[Data shown]

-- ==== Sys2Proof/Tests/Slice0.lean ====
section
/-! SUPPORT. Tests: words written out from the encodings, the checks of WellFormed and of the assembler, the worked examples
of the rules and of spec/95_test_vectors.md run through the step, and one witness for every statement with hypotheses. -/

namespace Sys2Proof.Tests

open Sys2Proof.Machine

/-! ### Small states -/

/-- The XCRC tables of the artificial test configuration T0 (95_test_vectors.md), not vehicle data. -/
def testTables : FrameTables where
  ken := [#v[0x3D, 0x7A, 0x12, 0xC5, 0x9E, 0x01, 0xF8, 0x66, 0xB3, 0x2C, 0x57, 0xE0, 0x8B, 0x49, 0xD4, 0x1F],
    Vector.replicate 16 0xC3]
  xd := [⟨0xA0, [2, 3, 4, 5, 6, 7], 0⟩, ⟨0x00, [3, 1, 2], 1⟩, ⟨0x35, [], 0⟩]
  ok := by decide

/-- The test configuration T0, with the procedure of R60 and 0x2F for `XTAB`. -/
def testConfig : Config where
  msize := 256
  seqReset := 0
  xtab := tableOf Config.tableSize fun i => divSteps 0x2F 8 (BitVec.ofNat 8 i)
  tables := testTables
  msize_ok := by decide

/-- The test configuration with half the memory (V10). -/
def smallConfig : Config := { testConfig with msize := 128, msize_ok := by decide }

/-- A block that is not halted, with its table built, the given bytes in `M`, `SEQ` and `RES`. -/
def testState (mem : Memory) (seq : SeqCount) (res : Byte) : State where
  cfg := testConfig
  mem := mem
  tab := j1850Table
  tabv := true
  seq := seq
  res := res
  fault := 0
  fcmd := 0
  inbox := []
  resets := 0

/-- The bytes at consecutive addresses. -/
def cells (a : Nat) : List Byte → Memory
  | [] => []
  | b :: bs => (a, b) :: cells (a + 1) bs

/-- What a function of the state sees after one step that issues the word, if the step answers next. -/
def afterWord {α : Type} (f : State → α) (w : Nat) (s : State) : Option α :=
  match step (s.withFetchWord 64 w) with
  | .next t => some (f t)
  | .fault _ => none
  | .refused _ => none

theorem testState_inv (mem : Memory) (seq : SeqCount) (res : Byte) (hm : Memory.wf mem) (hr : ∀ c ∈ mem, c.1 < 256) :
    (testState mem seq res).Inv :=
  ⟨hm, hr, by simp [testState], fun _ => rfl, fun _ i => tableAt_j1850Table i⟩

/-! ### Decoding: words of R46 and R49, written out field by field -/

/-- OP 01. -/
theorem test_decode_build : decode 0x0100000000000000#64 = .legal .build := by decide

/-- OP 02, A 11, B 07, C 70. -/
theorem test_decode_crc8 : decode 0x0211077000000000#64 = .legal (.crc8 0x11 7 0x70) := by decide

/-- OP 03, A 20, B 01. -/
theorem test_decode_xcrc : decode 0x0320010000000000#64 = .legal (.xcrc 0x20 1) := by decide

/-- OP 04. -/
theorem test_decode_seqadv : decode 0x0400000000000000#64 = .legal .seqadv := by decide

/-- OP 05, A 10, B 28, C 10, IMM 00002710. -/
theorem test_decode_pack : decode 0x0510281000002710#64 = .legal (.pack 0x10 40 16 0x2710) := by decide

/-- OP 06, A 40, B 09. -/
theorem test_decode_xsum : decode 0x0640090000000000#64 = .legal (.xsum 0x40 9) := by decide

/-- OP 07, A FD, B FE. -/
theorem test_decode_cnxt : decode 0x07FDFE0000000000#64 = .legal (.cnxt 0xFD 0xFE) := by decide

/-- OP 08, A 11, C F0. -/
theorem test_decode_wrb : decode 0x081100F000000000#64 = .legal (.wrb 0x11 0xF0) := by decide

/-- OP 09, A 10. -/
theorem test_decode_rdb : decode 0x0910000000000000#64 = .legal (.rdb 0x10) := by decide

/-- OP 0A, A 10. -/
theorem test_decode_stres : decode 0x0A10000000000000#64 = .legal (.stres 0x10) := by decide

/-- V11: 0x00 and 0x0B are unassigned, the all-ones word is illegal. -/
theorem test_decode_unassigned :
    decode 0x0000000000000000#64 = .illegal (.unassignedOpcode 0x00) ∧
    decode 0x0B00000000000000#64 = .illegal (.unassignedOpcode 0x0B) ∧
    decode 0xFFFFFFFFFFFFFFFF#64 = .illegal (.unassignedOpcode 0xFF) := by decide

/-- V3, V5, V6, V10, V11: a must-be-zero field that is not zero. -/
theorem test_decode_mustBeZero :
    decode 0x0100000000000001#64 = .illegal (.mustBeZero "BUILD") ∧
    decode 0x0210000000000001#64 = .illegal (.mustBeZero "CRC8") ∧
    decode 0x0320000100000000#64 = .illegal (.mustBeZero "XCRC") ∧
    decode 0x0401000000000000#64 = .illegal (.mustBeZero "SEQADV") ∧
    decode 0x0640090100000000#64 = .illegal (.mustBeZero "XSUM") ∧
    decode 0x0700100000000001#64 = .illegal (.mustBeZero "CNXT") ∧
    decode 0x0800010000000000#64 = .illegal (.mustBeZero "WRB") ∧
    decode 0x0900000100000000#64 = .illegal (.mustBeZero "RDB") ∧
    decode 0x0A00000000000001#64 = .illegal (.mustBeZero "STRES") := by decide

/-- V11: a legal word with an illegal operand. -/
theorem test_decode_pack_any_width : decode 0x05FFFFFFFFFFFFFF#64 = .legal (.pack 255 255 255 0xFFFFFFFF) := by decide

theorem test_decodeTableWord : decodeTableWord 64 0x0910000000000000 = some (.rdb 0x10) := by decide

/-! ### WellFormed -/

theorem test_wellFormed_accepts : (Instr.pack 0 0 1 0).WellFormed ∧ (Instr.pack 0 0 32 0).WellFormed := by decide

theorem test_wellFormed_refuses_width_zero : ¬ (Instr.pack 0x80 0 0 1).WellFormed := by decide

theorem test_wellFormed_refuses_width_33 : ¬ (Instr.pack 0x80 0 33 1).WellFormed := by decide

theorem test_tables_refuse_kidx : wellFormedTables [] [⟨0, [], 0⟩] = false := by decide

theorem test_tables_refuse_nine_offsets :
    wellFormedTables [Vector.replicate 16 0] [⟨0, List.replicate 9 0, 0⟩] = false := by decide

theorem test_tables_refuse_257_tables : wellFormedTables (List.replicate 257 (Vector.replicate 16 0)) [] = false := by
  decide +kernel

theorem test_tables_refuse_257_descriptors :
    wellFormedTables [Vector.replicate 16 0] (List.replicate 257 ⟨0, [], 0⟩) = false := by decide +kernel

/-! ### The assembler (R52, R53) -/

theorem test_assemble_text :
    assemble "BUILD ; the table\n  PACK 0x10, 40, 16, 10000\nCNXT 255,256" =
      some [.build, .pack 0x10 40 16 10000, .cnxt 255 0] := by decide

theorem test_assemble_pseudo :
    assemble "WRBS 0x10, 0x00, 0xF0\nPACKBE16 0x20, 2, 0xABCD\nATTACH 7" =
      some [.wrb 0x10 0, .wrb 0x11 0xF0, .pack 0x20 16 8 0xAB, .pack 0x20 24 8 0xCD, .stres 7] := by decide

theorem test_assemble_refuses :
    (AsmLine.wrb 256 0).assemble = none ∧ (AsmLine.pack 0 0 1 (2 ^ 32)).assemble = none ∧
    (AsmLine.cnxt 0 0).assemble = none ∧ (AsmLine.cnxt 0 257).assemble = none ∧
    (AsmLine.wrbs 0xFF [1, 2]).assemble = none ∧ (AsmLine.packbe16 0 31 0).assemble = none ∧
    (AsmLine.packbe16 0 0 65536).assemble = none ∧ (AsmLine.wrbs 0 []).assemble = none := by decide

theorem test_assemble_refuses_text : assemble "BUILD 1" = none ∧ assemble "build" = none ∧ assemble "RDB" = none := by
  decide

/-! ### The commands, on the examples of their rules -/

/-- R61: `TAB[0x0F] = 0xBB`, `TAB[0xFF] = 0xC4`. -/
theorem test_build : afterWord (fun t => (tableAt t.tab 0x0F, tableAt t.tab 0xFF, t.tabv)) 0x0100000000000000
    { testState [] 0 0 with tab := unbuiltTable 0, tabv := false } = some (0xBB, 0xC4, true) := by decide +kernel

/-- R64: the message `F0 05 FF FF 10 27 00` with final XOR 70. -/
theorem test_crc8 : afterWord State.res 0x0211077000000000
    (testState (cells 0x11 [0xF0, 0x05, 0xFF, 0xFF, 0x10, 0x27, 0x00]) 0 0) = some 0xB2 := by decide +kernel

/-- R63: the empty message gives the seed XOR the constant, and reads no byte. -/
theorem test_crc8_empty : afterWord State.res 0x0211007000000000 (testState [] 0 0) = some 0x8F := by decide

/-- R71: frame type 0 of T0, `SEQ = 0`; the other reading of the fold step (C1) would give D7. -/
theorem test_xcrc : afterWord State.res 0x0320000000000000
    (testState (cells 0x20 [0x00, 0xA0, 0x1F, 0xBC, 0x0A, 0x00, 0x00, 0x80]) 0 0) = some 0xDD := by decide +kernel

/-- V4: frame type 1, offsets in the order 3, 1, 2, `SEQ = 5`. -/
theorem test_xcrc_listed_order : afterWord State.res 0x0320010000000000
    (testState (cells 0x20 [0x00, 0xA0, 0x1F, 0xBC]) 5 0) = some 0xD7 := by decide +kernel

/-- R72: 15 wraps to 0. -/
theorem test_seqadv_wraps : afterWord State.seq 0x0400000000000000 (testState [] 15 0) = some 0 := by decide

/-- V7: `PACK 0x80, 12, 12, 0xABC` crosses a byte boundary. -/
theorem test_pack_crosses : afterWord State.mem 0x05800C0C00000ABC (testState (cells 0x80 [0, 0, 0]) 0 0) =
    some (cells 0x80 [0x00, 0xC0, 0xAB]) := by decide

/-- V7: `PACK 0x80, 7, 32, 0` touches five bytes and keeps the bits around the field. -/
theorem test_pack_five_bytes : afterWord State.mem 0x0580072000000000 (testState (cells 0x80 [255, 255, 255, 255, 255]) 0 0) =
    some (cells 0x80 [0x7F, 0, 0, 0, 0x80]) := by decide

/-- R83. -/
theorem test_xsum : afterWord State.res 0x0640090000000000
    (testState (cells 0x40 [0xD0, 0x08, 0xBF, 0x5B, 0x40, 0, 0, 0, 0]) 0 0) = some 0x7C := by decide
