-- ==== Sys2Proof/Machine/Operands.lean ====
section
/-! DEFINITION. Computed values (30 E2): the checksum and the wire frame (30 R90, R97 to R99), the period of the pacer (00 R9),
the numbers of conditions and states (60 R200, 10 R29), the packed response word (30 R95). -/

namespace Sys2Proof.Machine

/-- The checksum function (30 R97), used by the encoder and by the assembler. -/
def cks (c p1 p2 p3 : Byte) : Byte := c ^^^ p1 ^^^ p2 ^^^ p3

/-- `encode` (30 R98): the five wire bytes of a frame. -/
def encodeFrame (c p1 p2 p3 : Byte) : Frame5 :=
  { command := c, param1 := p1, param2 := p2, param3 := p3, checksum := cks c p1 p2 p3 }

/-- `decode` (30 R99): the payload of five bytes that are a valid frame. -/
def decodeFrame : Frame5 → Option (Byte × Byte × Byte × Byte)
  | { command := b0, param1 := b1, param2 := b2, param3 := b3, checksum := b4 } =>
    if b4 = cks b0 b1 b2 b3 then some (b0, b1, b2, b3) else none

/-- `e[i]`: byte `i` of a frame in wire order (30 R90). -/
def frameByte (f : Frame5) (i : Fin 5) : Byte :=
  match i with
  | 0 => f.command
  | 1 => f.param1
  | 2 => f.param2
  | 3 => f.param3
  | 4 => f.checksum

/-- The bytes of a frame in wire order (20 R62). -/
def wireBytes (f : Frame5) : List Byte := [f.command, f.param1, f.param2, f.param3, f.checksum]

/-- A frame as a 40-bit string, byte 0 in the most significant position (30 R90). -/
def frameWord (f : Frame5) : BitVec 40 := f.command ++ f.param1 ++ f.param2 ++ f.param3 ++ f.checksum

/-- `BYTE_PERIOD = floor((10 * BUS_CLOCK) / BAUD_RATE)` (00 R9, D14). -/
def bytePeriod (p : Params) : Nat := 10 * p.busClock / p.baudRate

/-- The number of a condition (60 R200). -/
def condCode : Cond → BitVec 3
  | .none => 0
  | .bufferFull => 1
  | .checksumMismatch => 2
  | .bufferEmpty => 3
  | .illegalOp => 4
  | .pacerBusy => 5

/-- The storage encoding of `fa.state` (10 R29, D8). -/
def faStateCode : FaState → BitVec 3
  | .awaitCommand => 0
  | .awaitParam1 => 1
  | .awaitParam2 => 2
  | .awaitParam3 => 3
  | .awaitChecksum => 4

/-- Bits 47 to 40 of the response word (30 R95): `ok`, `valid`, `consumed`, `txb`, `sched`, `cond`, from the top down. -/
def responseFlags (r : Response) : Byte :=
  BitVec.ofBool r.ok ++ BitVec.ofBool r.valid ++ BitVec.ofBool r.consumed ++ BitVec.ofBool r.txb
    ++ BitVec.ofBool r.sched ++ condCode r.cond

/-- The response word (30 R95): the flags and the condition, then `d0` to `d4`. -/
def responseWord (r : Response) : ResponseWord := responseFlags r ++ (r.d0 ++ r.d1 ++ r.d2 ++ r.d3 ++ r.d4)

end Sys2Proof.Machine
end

[/Data shown]

▶ [Problem description] Beginning at the line above that contains "R9, D14). -/", return each line exactly through the line that contains "def responseFlags (r", and no others.

▶ [Output of the task]
/-- `BYTE_PERIOD = floor((10 * BUS_CLOCK) / BAUD_RATE)` (00 R9, D14). -/
def bytePeriod (p : Params) : Nat := 10 * p.busClock / p.baudRate

/-- The number of a condition (60 R200). -/
def condCode : Cond → BitVec 3
  | .none => 0
  | .bufferFull => 1
  | .checksumMismatch => 2
  | .bufferEmpty => 3
  | .illegalOp => 4
  | .pacerBusy => 5

/-- The storage encoding of `fa.state` (10 R29, D8). -/
def faStateCode : FaState → BitVec 3
  | .awaitCommand => 0
  | .awaitParam1 => 1
  | .awaitParam2 => 2
  | .awaitParam3 => 3
  | .awaitChecksum => 4

/-- Bits 47 to 40 of the response word (30 R95): `ok`, `valid`, `consumed`, `txb`, `sched`, `cond`, from the top down. -/
def responseFlags (r : Response) : Byte :=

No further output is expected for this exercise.